After reviewing the lawsuits, Flight Options chairman and CEO Kenn Ricci told AIN, “We aren’t going to randomly terminate people because, in my eyes, we have to justify what we do to other employees. Obviously, those pilots believe they were wrongfully terminated and we don’t, but we have to justify what we do. If we act irrationally as a company, then other people won’t work for us. So we think we have a strong case. I think there were about 180 votes for the union at Travel Air. So, clearly, this wasn’t any attempt to go after the union.
“I was even kind of surprised to find out who some of these guys were. I do know who some of the union people were. For instance, the voice of the union during the vote was a guy who was on their weekly announcements [on the Teamster’s telephone hotline] and who was very vocal about his support of the union, and he’s still employed here. So, obviously, there are people who voted for the union who are still employed and, rationally, we’d be wrong to take the course of just randomly discharging people.

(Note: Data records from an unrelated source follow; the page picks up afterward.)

-- ==== Sys2Proof/Laws/PendCheck.lean ====
section
/-! SUPPORT. No operation of Machine/Check.lean touches the queue of waiting commands. -/

namespace Sys2Proof.Machine

set_option Elab.async false

@[simp] theorem pend_setRun (u : Nat) (run : Nat) (s : State) :
    (setRun u run s).pending = s.pending := by
  unfold setRun; grind [pend_setF]

@[simp] theorem pend_ckLimit (u : Nat) (s : State) :
    (ckLimit u s).pending = s.pending := by
  unfold ckLimit; grind [pend_setF, pend_errRecord]

theorem pend_execCheckByte (u : CheckNo) (tap : Nat) (key : Nat) (b : Byte) (s : State) :
    ∀ st, execCheckByte u tap key b s = .next st → st.pending = s.pending := by
  intro st ht; unfold execCheckByte at ht; grind [pend_addF, pend_peep, pend_setRun, pend_ckLimit]

@[simp] theorem pend_armCheck (id : Nat) (k : Nat) (s : State) :
    (armCheck id k s).pending = s.pending := by
  unfold armCheck; grind [pend_setF]

@[simp] theorem pend_feedCheck (id : Nat) (k : Nat) (h : Nat) (bs : List Byte) (s : State) :
    (feedCheck id k h bs s).pending = s.pending := by
  unfold feedCheck; grind [pend_setF, pend_forEach, pend_peep, pend_setRun]

@[simp] theorem pend_ckWrite (u : Nat) (f : State → State) (s : State) (h_f : ∀ x0, (f x0).pending = x0.pending) :
    (ckWrite u f s).pending = s.pending := by
  unfold ckWrite; grind [pend_hostWrite]

theorem pend_execCkctlInit (u : CheckNo) (s : State) :
    ∀ st, execCkctlInit u s = .next st → st.pending = s.pending := by
  intro st ht; unfold execCkctlInit at ht; grind [pend_setF, pend_setRun, pend_ckWrite]

theorem pend_execCkctlArm (u : CheckNo) (on : Bool) (s : State) :
    ∀ st, execCkctlArm u on s = .next st → st.pending = s.pending := by
  intro st ht; unfold execCkctlArm at ht; grind [pend_setF, pend_ckWrite]

@[simp] theorem pend_checkWrite (u : Nat) (r : CheckReg) (value : Nat) (s : State) :
    (checkWrite u r value s).pending = s.pending := by
  unfold checkWrite; grind [pend_setF, pend_dropHeld, pend_regAccessError, pend_setRun]

theorem pend_execCheckStateWrite (u : CheckNo) (r : CheckReg) (value : Nat) (s : State) :
    ∀ st, execCheckStateWrite u r value s = .next st → st.pending = s.pending := by
  intro st ht; unfold execCheckStateWrite at ht; grind [pend_ckWrite, pend_checkWrite]

end Sys2Proof.Machine
end

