-- ==== Sys2Proof/Laws/PendLoader.lean ====
section
/-! SUPPORT. No operation of Machine/Loader.lean touches the queue of waiting commands. -/

namespace Sys2Proof.Machine

set_option Elab.async false

@[simp] theorem pend_setImgState (v : Nat) (s : State) :
    (setImgState v s).pending = s.pending := by
  unfold setImgState; grind [pend_setF, pend_trace]

@[simp] theorem pend_loadFails (code : Nat) (sec : Nat) (rec : Nat) (s : State) :
    (loadFails code sec rec s).pending = s.pending := by
  unfold loadFails; grind [pend_setF, pend_setImgState]

@[simp] theorem pend_readImage (s : State) :
    (readImage s).pending = s.pending := by
  unfold readImage; grind [pend_emit, pend_loadFails, pend_forEach]

theorem pend_execImgLoad (s : State) :
    ∀ st, execImgLoad s = .next st → st.pending = s.pending := by
  intro st ht; unfold execImgLoad at ht; grind [pend_setF, pend_hostWrite, pend_setImgState, pend_loadFails, pend_readImage]

@[simp] theorem pend_startQuiesce (s : State) :
    (startQuiesce s).pending = s.pending := by
  unfold startQuiesce; grind [pend_setF, pend_setImgState]

theorem pend_execImgFetchDone (bytes : Option (List Byte)) (s : State) :
    ∀ st, execImgFetchDone bytes s = .next st → st.pending = s.pending := by
  intro st ht; unfold execImgFetchDone at ht; grind [pend_setImgState, pend_loadFails, pend_startQuiesce]

theorem pend_execImgUnload (s : State) :
    ∀ st, execImgUnload s = .next st → st.pending = s.pending := by
  intro st ht; unfold execImgUnload at ht; grind [pend_setF, pend_hostWrite, pend_startQuiesce]

theorem pend_execImgAbort (s : State) :
    ∀ st, execImgAbort s = .next st → st.pending = s.pending := by
  intro st ht; unfold execImgAbort at ht; grind [pend_hostWrite, pend_loadFails]

@[simp] theorem pend_freshPlacement (im : Option Image) (s : State) :
    (freshPlacement im s).pending = s.pending := by
  unfold freshPlacement; grind [pend_chargeWindow]

@[simp] theorem pend_freeAllPanes (s : State) :
    (freeAllPanes s).pending = s.pending := by
  unfold freeAllPanes; grind [pend_forEach, pend_freeSlotBytes]

@[simp] theorem pend_unbindQueue (q : Nat) (s : State) :
    (unbindQueue q s).pending = s.pending := by
  unfold unbindQueue; grind [pend_setF]

@[simp] theorem pend_writeBindings (l : List (Nat × Nat)) (s : State) :
    (writeBindings l s).pending = s.pending := by
  unfold writeBindings; grind [pend_setF, pend_forEach, pend_unbindQueue]

@[simp] theorem pend_writeArbiters (l : List (Nat × Nat × Nat × Nat)) (s : State) :
    (writeArbiters l s).pending = s.pending := by
  unfold writeArbiters; grind [pend_setF, pend_resetFields, pend_forEach]

@[simp] theorem pend_writeDoorways (l : List (Nat × Nat)) (s : State) :
    (writeDoorways l s).pending = s.pending := by
  unfold writeDoorways; grind [pend_setF, pend_orF, pend_forEach]

@[simp] theorem pend_showImage (im : Option Image) (s : State) :
    (showImage im s).pending = s.pending := by
  unfold showImage; grind [pend_setF, pend_setArray]

@[simp] theorem pend_installImage (im : Image) (p : LoadPlan) (s : State) :
    (installImage im p s).pending = s.pending := by
  unfold installImage; grind [pend_setF, pend_addF, pend_resetFields, pend_forEach, pend_setCart, pend_freeSlotBytes, pend_extend, pend_showCores, pend_showNode, pend_placed, pend_setVset, pend_setImgState, pend_freeAllPanes, pend_writeBindings, pend_writeArbiters, pend_writeDoorways, pend_showImage]

@[simp] theorem pend_unloadImage (s : State) : (unloadImage s).pending = s.pending := by
  have h1 : (freshPlacement none { freeAllPanes s with progs := [], hist := [], load := none }).pending = s.pending := by
    rw [pend_freshPlacement]; exact pend_freeAllPanes s
  have h2 : ∀ f x, State.pending x = s.pending → (resetFields fenceRegister (writeBindings [] (showImage none (placeImage f x).1))).pending = s.pending := by
    intro f x hx; rw [pend_resetFields, pend_writeBindings, pend_showImage, pend_placeImage, hx]
  have h3 : ∀ (a b c d : Fld) x, State.pending x = s.pending → (setF a 0 (setF b 0 (setF c 0 (setF d 0 x)))).pending = s.pending := by
    intro a b c d x hx; rw [pend_setF, pend_setF, pend_setF, pend_setF, hx]
  have h4 : ∀ (a b c : Fld) x, State.pending x = s.pending → (resetF a (resetF b (resetF c x))).pending = s.pending := by
    intro a b c x hx; rw [pend_resetF, pend_resetF, pend_resetF, hx]
  have h5 : ∀ (a b : Fld) x, State.pending x = s.pending → (setImgState 0 (setF a 0 (setF b 0 x))).pending = s.pending := by
    intro a b x hx; rw [pend_setImgState, pend_setF, pend_setF, hx]
  unfold unloadImage
  exact h5 _ _ _ (h4 _ _ _ _ (h3 _ _ _ _ _ (h2 _ _ h1)))

theorem pend_execImgQuiesced (s : State) :
    ∀ st, execImgQuiesced s = .next st → st.pending = s.pending := by
  intro st ht; unfold execImgQuiesced at ht; grind [pend_setF, pend_setImgState, pend_loadFails, pend_readImage, pend_unloadImage]

theorem pend_execImgRefetchDone (bytes : Option (List Byte)) (s : State) :
    ∀ st, execImgRefetchDone bytes s = .next st → st.pending = s.pending := by
  intro st ht; unfold execImgRefetchDone at ht; grind [pend_loadFails, pend_installImage]

@[simp] theorem pend_setProg (owner : Nat) (p : ProgState) (s : State) :
    (setProg owner p s).pending = s.pending := by
  unfold setProg; grind []

@[simp] theorem pend_beginAny (e : InFlight) (s : State) :
    (beginAny e s).pending = s.pending := by
  unfold beginAny; grind [pend_beginMma, pend_beginVop, pend_beginMove, pend_beginComp, pend_beginColl, pend_beginSweep, pend_beginDigest, pend_beginChkp, pend_beginWait, pend_beginSignal]

theorem pend_execProgramEntryTake (owner : Nat) (s : State) :
    ∀ st, execProgramEntryTake owner s = .next st → st.pending = s.pending := by
  intro st ht; unfold execProgramEntryTake at ht; grind [pend_enterFlight, pend_setProg, pend_beginAny]

end Sys2Proof.Machine
end

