-- ==== Sys2Proof/Laws/PendPeephole.lean ====
section
/-! SUPPORT. No operation of Machine/Peephole.lean touches the queue of waiting commands. -/

namespace Sys2Proof.Machine

set_option Elab.async false

theorem pend_execCntselWrite (c : CounterNo) (value : Nat) (s : State) :
    ∀ st, execCntselWrite c value s = .next st → st.pending = s.pending := by
  intro st ht; unfold execCntselWrite at ht; grind [pend_setF, pend_regAccessError, pend_hostWrite]

theorem pend_execCntselClr (c : CounterNo) (s : State) :
    ∀ st, execCntselClr c s = .next st → st.pending = s.pending := by
  intro st ht; unfold execCntselClr at ht; grind [pend_setF, pend_hostWrite]

theorem pend_execPeepCntclr (s : State) :
    ∀ st, execPeepCntclr s = .next st → st.pending = s.pending := by
  intro st ht; unfold execPeepCntclr at ht; grind [pend_hostWrite]

theorem pend_execTraceEnable (s : State) :
    ∀ st, execTraceEnable s = .next st → st.pending = s.pending := by
  intro st ht; unfold execTraceEnable at ht; grind [pend_setF, pend_hostWrite]

@[simp] theorem pend_traceIdle (s : State) :
    (traceIdle s).pending = s.pending := by
  unfold traceIdle; grind [pend_setF]

theorem pend_execTraceDisable (s : State) :
    ∀ st, execTraceDisable s = .next st → st.pending = s.pending := by
  intro st ht; unfold execTraceDisable at ht; grind [pend_setF, pend_hostWrite, pend_traceIdle]

@[simp] theorem pend_traceStore (rs : List TraceRec) (s : State) :
    (traceStore rs s).pending = s.pending := by
  unfold traceStore; grind [pend_setF, pend_emit, pend_hostWrite]

@[simp] theorem pend_traceMessage (n : Nat) (lost : Bool) (s : State) :
    (traceMessage n lost s).pending = s.pending := by
  unfold traceMessage; grind [pend_sendMsix]

@[simp] theorem pend_traceDropHead (r : TraceRec) (s : State) :
    (traceDropHead r s).pending = s.pending := by
  unfold traceDropHead; grind [pend_traceDrop]

theorem pend_execTraceRingWrite (s : State) :
    ∀ st, execTraceRingWrite s = .next st → st.pending = s.pending := by
  intro st ht; unfold execTraceRingWrite at ht; grind [pend_setF, pend_lostRecord, pend_traceIdle, pend_traceStore, pend_traceMessage, pend_traceDropHead]

theorem pend_execTrheadWrite (slot : Nat) (s : State) :
    ∀ st, execTrheadWrite slot s = .next st → st.pending = s.pending := by
  intro st ht; unfold execTrheadWrite at ht; grind [pend_setF, pend_hostWrite]

@[simp] theorem pend_traceConfigWrite (r : TraceReg) (value : Nat) (s : State) :
    (traceConfigWrite r value s).pending = s.pending := by
  unfold traceConfigWrite; grind [pend_setF, pend_dropHeld, pend_regAccessError]

theorem pend_execTraceConfigWrite (r : TraceReg) (value : Nat) (s : State) :
    ∀ st, execTraceConfigWrite r value s = .next st → st.pending = s.pending := by
  intro st ht; unfold execTraceConfigWrite at ht; grind [pend_hostWrite, pend_traceConfigWrite]

end Sys2Proof.Machine
end

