/-- A unit that has trained: its registers show it, and the log is that of its identity (R308, R309, R323). -/
def trainedAs (u rate lanes gib slots id : Nat) (s : State) : State :=
  takeIdentity u id (setMuAux u (fun a => { a with rest := shutRest u (typeShown u rate lanes gib slots s) }) (typeShown u rate lanes gib slots s))

section
variable {u rate lanes gib slots id : Nat} {s : State}

theorem muAuxOf_typeShown : muAuxOf u (typeShown u rate lanes gib slots s) = muAuxOf u s := by simp [typeShown]

theorem getF_trainedAs (g : Fld) : getF g (trainedAs u rate lanes gib slots id s) = getF g (typeShown u rate lanes gib slots s) := by
  simp [trainedAs]

theorem zeroing_trainedAs : (muAuxOf u (trainedAs u rate lanes gib slots id s)).zeroing = (muAuxOf u s).zeroing := by
  simp [trainedAs, muAuxOf_typeShown]

theorem trainedAs_mem : (trainedAs u rate lanes gib slots id s).mem = s.mem := by simp [trainedAs, typeShown]

/-- Outside a zeroing reset the unit is then READY; in one its repair follows (R310, R312). -/
theorem muTrainedAt_eq : muTrainedAt u rate lanes gib id s = if (muAuxOf u s).zeroing then
      setF (MU.MUSTAT_TSTATE u) 2 (trainedAs u rate lanes gib (slotsOfGib u gib) id s)
    else setF (MU.MUZERO_DONE u) 1 (setF (MU.MUSTAT_TSTATE u) 4 (loadRemaps u (trainedAs u rate lanes gib (slotsOfGib u gib) id s))) := by
  rw [← zeroing_trainedAs (rate := rate) (lanes := lanes) (gib := gib) (slots := slotsOfGib u gib) (id := id)]
  rfl

theorem muTrainedAt_mem : (muTrainedAt u rate lanes gib id s).mem = s.mem := by
  rw [muTrainedAt_eq]
  split
  · rw [setF_mem, trainedAs_mem]
  · rw [setF_mem, setF_mem, loadRemaps_mem, trainedAs_mem]

theorem getF_tstate_muTrainedAt :
    getF (MU.MUSTAT_TSTATE u) (muTrainedAt u rate lanes gib id s) = if (muAuxOf u s).zeroing then 2 else 4 := by
  rw [muTrainedAt_eq]
  split
  · rw [getF_setF_self]; rfl
  · rw [getF_setF_ne _ _ _ _ (by simp), getF_setF_self]; rfl

/-- The registers that show what has trained stay as they are while the unit goes on. -/
theorem getF_muTrainedAt {g : Fld} (hstate : g.key ≠ (MU.MUSTAT_TSTATE u).key) (hdone : g.key ≠ (MU.MUZERO_DONE u).key)
    (hused : g.key ≠ (MU.MUREMAP_USED u).key) :
    getF g (muTrainedAt u rate lanes gib id s) = getF g (trainedAs u rate lanes gib (slotsOfGib u gib) id s) := by
  rw [muTrainedAt_eq]
  split
  · rw [getF_setF_ne _ _ _ _ hstate]
  · rw [getF_setF_ne _ _ _ _ hdone, getF_setF_ne _ _ _ _ hstate, getF_loadRemaps hused]

theorem getF_rate_trainedAs : getF (MU.MUSTAT_RATE u) (trainedAs u rate lanes gib slots id s) = rate % 2 ^ 8 := by
  rw [getF_trainedAs]
  exact getF_setF_self _ _ _

theorem getF_gib_trainedAs : getF (MU.MUCAP_GIB u) (trainedAs u rate lanes gib slots id s) = gib % 2 ^ 16 := by
  rw [getF_trainedAs, typeShown, getF_setF_ne _ _ _ _ (by simp), getF_setF_ne _ _ _ _ (by simp)]
  exact getF_setF_self _ _ _

theorem getF_slots_trainedAs : getF (MU.MUSLOTS_SLOTS u) (trainedAs u rate lanes gib slots id s) = slots % 2 ^ 32 := by
  rw [getF_trainedAs, typeShown, getF_setF_ne _ _ _ _ (by simp), getF_setF_ne _ _ _ _ (by simp), getF_setF_ne _ _ _ _ (by simp)]
  exact getF_setF_self _ _ _
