-- ==== Sys2Proof/Machine/Operands.lean ====
section
/-! DEFINITION. The operand forms of the commands: halves of a 16-bit value (R12), zero-extension into RVAL (R54), and
the legal ranges that the commands check (R131, R155, R190). -/

namespace Sys2Proof.Machine

/-- `lo8(v) = v[7:0]` (R12). -/
def lo8 (v : Half) : Byte := v.extractLsb' 0 8

/-- `hi8(v) = v[15:8]` (R12). -/
def hi8 (v : Half) : Byte := v.extractLsb' 8 8

/-- `zext_16` of a byte (R12). -/
def zext16 (b : Byte) : Half := b.setWidth 16

/-- The concatenation `hi:lo` of two bytes, `(zext_16(hi) << 8) or zext_16(lo)` (R12). -/
def hiLo (hi lo : Byte) : Half := (zext16 hi <<< 8) ||| zext16 lo

/-- `zext_32` of a byte, as RVAL carries it (R12, R54). -/
def zextByte (b : Byte) : Word := b.setWidth 32

/-- `zext_32` of a 16-bit value, as RVAL carries it (R12, R54). -/
def zextHalf (v : Half) : Word := v.setWidth 32

/-- `req_args_ok` (R131): the legal start addresses and word counts of a request. -/
def reqArgsOk (start : Half) (words : Byte) : Bool :=
  decide (start.toNat ≤ Config.startMax) && decide (1 ≤ words.toNat) && decide (words.toNat ≤ Config.wordsMax)

/-- The legal device addresses, 1..0xF7 (R24, R190). -/
def addrOk (a : Byte) : Bool := decide (1 ≤ a.toNat) && decide (a.toNat ≤ Config.addrMax)

/-- The legal byte lengths of a normal response, 1..0xFA (R155). -/
def byteLenOk (n : Byte) : Bool := decide (1 ≤ n.toNat) && decide (n.toNat ≤ Config.byteLenMax)

end Sys2Proof.Machine
end

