/-! ### Encoding -/

/-- Decoding the word of a well-formed command gives the command back (30_encoding.md R70-R76). -/
def Obligations.DecodeOfEncodeIsTheCommand : Prop :=
  ∀ i : Instr, i.wellFormed = true → decode (encode i) = some i

/-- A word that decodes is the word of the command it decodes to: every word is one exact command or ILLEGAL
(30_encoding.md R76, R77; 92_eei_decisions.md D2). -/
def Obligations.EncodeOfDecodeIsTheWord : Prop :=
  ∀ (w : Word) (i : Instr), decode w = some i → encode i = w

/-- R76: no two rows of the opcode map match one word, and decoding answers exactly what the one matching row builds,
in whatever order the rows are searched. -/
def Obligations.OpcodeRowsNeverOverlap : Prop :=
  (∀ w r q, r ∈ opcodeMap → q ∈ opcodeMap → rowMatches r w = true → rowMatches q w = true →
    r.mnemonic = q.mnemonic) ∧
  (∀ w i, decode w = some i ↔ ∃ r ∈ opcodeMap, w &&& r.mask = r.pattern ∧ r.build w = i) ∧
  (∀ rows : List OpcodeRow, rows.Perm opcodeMap → ∀ w, decodeRows rows w = decode w)

/-- R77 and R78: a word with an unassigned OPC, or with an assigned OPC and reserved bits not all 0, faults ILLEGAL
(code 1) with no effect; every other word decodes. The all-zero word is such a word. -/
def Obligations.ReservedAndUnassignedWordsFault : Prop :=
  ∀ w : Word, ∀ opc, opc = w.toNat / 2 ^ 24 →
    ((opc ∉ [0x01, 0x02, 0x03, 0x04, 0x10, 0x11, 0x20, 0x21, 0x22, 0x23, 0x30, 0x31] ∨
      (opc ∈ [0x01, 0x03, 0x21, 0x23, 0x31] ∧ w.toNat % 2 ^ 24 ≠ 0) ∨
      (opc ∈ [0x02, 0x20, 0x22, 0x30] ∧ w.toNat / 2 ^ 8 % 2 ^ 16 ≠ 0) ∨
      (opc ∈ [0x04] ∧ w.toNat / 2 ^ 16 % 2 ^ 8 ≠ 0)) →
      FaultsIllegal w ∧ rstatCode .illegal = 1#4) ∧
    (opc ∈ [0x01, 0x02, 0x03, 0x04, 0x10, 0x11, 0x20, 0x21, 0x22, 0x23, 0x30, 0x31] →
      (opc ∈ [0x01, 0x03, 0x21, 0x23, 0x31] → w.toNat % 2 ^ 24 = 0) →
      (opc ∈ [0x02, 0x20, 0x22, 0x30] → w.toNat / 2 ^ 8 % 2 ^ 16 = 0) →
      (opc ∈ [0x04] → w.toNat / 2 ^ 16 % 2 ^ 8 = 0) →
      (decode w).isSome = true)

/-- The words R83 spells out, of each family, decode to their commands (a sanity statement). -/
def Obligations.SpelledWordsDecode : Prop :=
  decode 0x02000001#32 = some (.crcByte 0x01#8) ∧
  decode 0x040008A4#32 = some (.crcCheck 0xA4#8 0x08#8) ∧
  decode 0x10000A01#32 = some (.encRd 0x000A#16 0x01#8) ∧
  decode 0x1101000A#32 = some (.xchRd 0x0100#16 0x0A#8) ∧
  decode 0x20000083#32 = some (.decByte 0x83#8) ∧
  decode 0x30000011#32 = some (.cfgSetaddr 0x11#8)

/-- R83: a source command assembles exactly when its operands are within their fields' encodable ranges, and a command
has one source form. -/
def Obligations.AssemblyAcceptsEncodableOperands : Prop :=
  (∀ c : SourceCommand, (assembleCommand c).isSome = c.wellFormed) ∧
  (∀ (c : SourceCommand) (i : Instr), assembleCommand c = some i → c = i.toSource)

/-! ### The step -/

/-- A step takes the command word at the head of the port and runs the command it decodes to on the state without it
(R8, R59, R76). -/
def Obligations.StepRunsDecodedCommand : Prop :=
  ∀ (s : State) (w : Word) (rest : List HostEvent) (i : Instr),
    s.port = .command w :: rest → decode w = some i → i.wellFormed = true →
    step s = exec i { s with port := rest }

/-- With no host event pending the block idles and holds its state (R217), and the host removing a byte takes the head
of TX and changes nothing else (R37). The port and its events are the model's own choice (log 1, log 7). -/
def Obligations.IdleAndTransmitSteps : Prop :=
  (∀ s : State, s.port = [] → step s = .next s) ∧
  (∀ s rest, s.port = .takeTx :: rest → s.tx = [] → step s = .next { s with port := rest }) ∧
  (∀ s rest b bs, s.port = .takeTx :: rest → s.tx = b :: bs → step s = .next { s with port := rest, tx := bs })

/-- R230 and R231: reset sets every element to its reset value and leaves TX as it is; afterwards STATUS is 0,
CFG.GETADDR returns 1 and CRC.READ returns 0xFFFF. Nothing is said of PBUF, which is unspecified. -/
def Obligations.ResetSetsResetValues : Prop :=
  ∀ s rest, s.port = .reset :: rest →
    ∃ t, step s = .next t ∧
      t.crc = 0xFFFF#16 ∧ t.devaddr = 0x01#8 ∧ t.dstate = .idle ∧ t.expcnt = 0#8 ∧ t.hdr0 = 0#8 ∧ t.hdr1 = 0#8 ∧
      t.hdr2 = 0#8 ∧ t.dcrc = 0xFFFF#16 ∧ t.pcnt = 0#8 ∧ t.rclo = 0#8 ∧ t.errcls = .noError ∧ t.excode = 0#8 ∧
      t.stray = false ∧ t.tx = s.tx ∧ t.port = rest ∧ t.status = 0#32 ∧
      (∃ u, exec .cfgGetaddr t = .next u ∧ u.rstat = .ok ∧ u.rval = 1#32) ∧
      (∃ u, exec .crcRead t = .next u ∧ u.rstat = .ok ∧ u.rval = 0xFFFF#32)

/-- R232: reset of a busy decoder leaves what DEC.ABORT would, but that CRC is 0xFFFF and DEVADDR is 1; a byte that
still arrives lands in IDLE as a stray byte. PBUF, which reset leaves unspecified, is not compared. -/
def Obligations.ResetWhileBusyAbandonsLikeAbort : Prop :=
  ∀ s rest, s.busy = true → s.port = .reset :: rest →
    ∃ t u, step s = .next t ∧ exec .decAbort { s with port := rest } = .next u ∧
      t.crc = 0xFFFF#16 ∧ t.devaddr = 0x01#8 ∧ u.crc = s.crc ∧ u.devaddr = s.devaddr ∧
      t.dstate = u.dstate ∧ t.expcnt = u.expcnt ∧ t.hdr0 = u.hdr0 ∧ t.hdr1 = u.hdr1 ∧ t.hdr2 = u.hdr2 ∧
      t.dcrc = u.dcrc ∧ t.pcnt = u.pcnt ∧ t.rclo = u.rclo ∧ t.errcls = u.errcls ∧ t.excode = u.excode ∧
      t.stray = u.stray ∧ t.tx = u.tx ∧
      ∀ b, ∃ v, exec (.decByte b) t = .next v ∧ v.dstate = .idle ∧ v.stray = true

/-! ### The CRC unit -/

/-- R100, R101 and R102: the bit step, the byte update, the CRC of a sequence, its wire bytes and the verification. -/
def Obligations.CrcFunctionIsReflectedA001 : Prop :=
  (∀ c : Half, crcBit c = if c.getLsbD 0 = true then (c >>> 1) ^^^ 0xA001#16 else c >>> 1) ∧
  (∀ (c : Half) (b : Byte), crcUpdate c b =
    crcBit (crcBit (crcBit (crcBit (crcBit (crcBit (crcBit (crcBit (c ^^^ b.setWidth 16))))))))) ∧
  crc16 [] = 0xFFFF#16 ∧
  (∀ bs b, crc16 (bs ++ [b]) = crcUpdate (crc16 bs) b) ∧
  (∀ bs, crcBytes bs = [(crc16 bs).extractLsb' 0 8, (crc16 bs).extractLsb' 8 8]) ∧
  (∀ bs t0 t1, crcVerify bs t0 t1 = true ↔ (crc16 bs).toNat = t1.toNat * 256 + t0.toNat)

/-- R103 and R104: the table holds crc_bit^8 of each index, and the table-driven update equals the byte-serial one. -/
def Obligations.TableFormEqualsSerialForm : Prop :=
  crcTable.length = 256 ∧
  (∀ i : Nat, i < 256 → crcTable[i]? = some (crcBits 8 (BitVec.ofNat 16 i))) ∧
  (∀ (c : Half) (b : Byte), crcUpdateTab c b = (c >>> 8) ^^^ crcBits 8 ((c ^^^ b.setWidth 16) &&& 0xFF#16)) ∧
  (∀ (c : Half) (b : Byte), crcUpdateTab c b = crcUpdate c b)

“I can tell you we have specific information, and made specific determinations, as to why we let them [the pilots who filed the lawsuits] go. We were aware of the delicate balance and the legal obligations we had when the company was under union scrutiny. We are a very large group of non-unionized employees. We’re a [potential] large revenue source for a union and they are going to be taking every opportunity they can to take advantage of that. In my opinion, I don’t think they have any chance of succeeding.”
Regarding Miller’s contentions that he was coerced to fly airplanes with inoperative items (which occurred before the merger and therefore while RTA was still his employer), Ricci said, “I don’t know that circumstance. I can only talk about what I tell our crews to do. I’ve told every pilot at Flight Options that they can stop any flight for any reason. They can stop it if their horoscopes are wrong, if they want. I’ve told all of them that they have intuition, they have seat-of-the-pants experience, and if their intuition or sixth sense tells them, ‘Don’t do it,’ then they shouldn’t be doing it.”
Ricci concluded, “We have examined every one of these instances and are very confident in the reasons why we terminated, and they’re very well documented. My position is that I don’t comment, either publicly or privately, on specific reasons why an employee was terminated because I don’t think it’s fair to that person.”
Ricci expects it will take two to three years to resolve these lawsuits. RAC told AIN, “We do not comment on pending litigation.”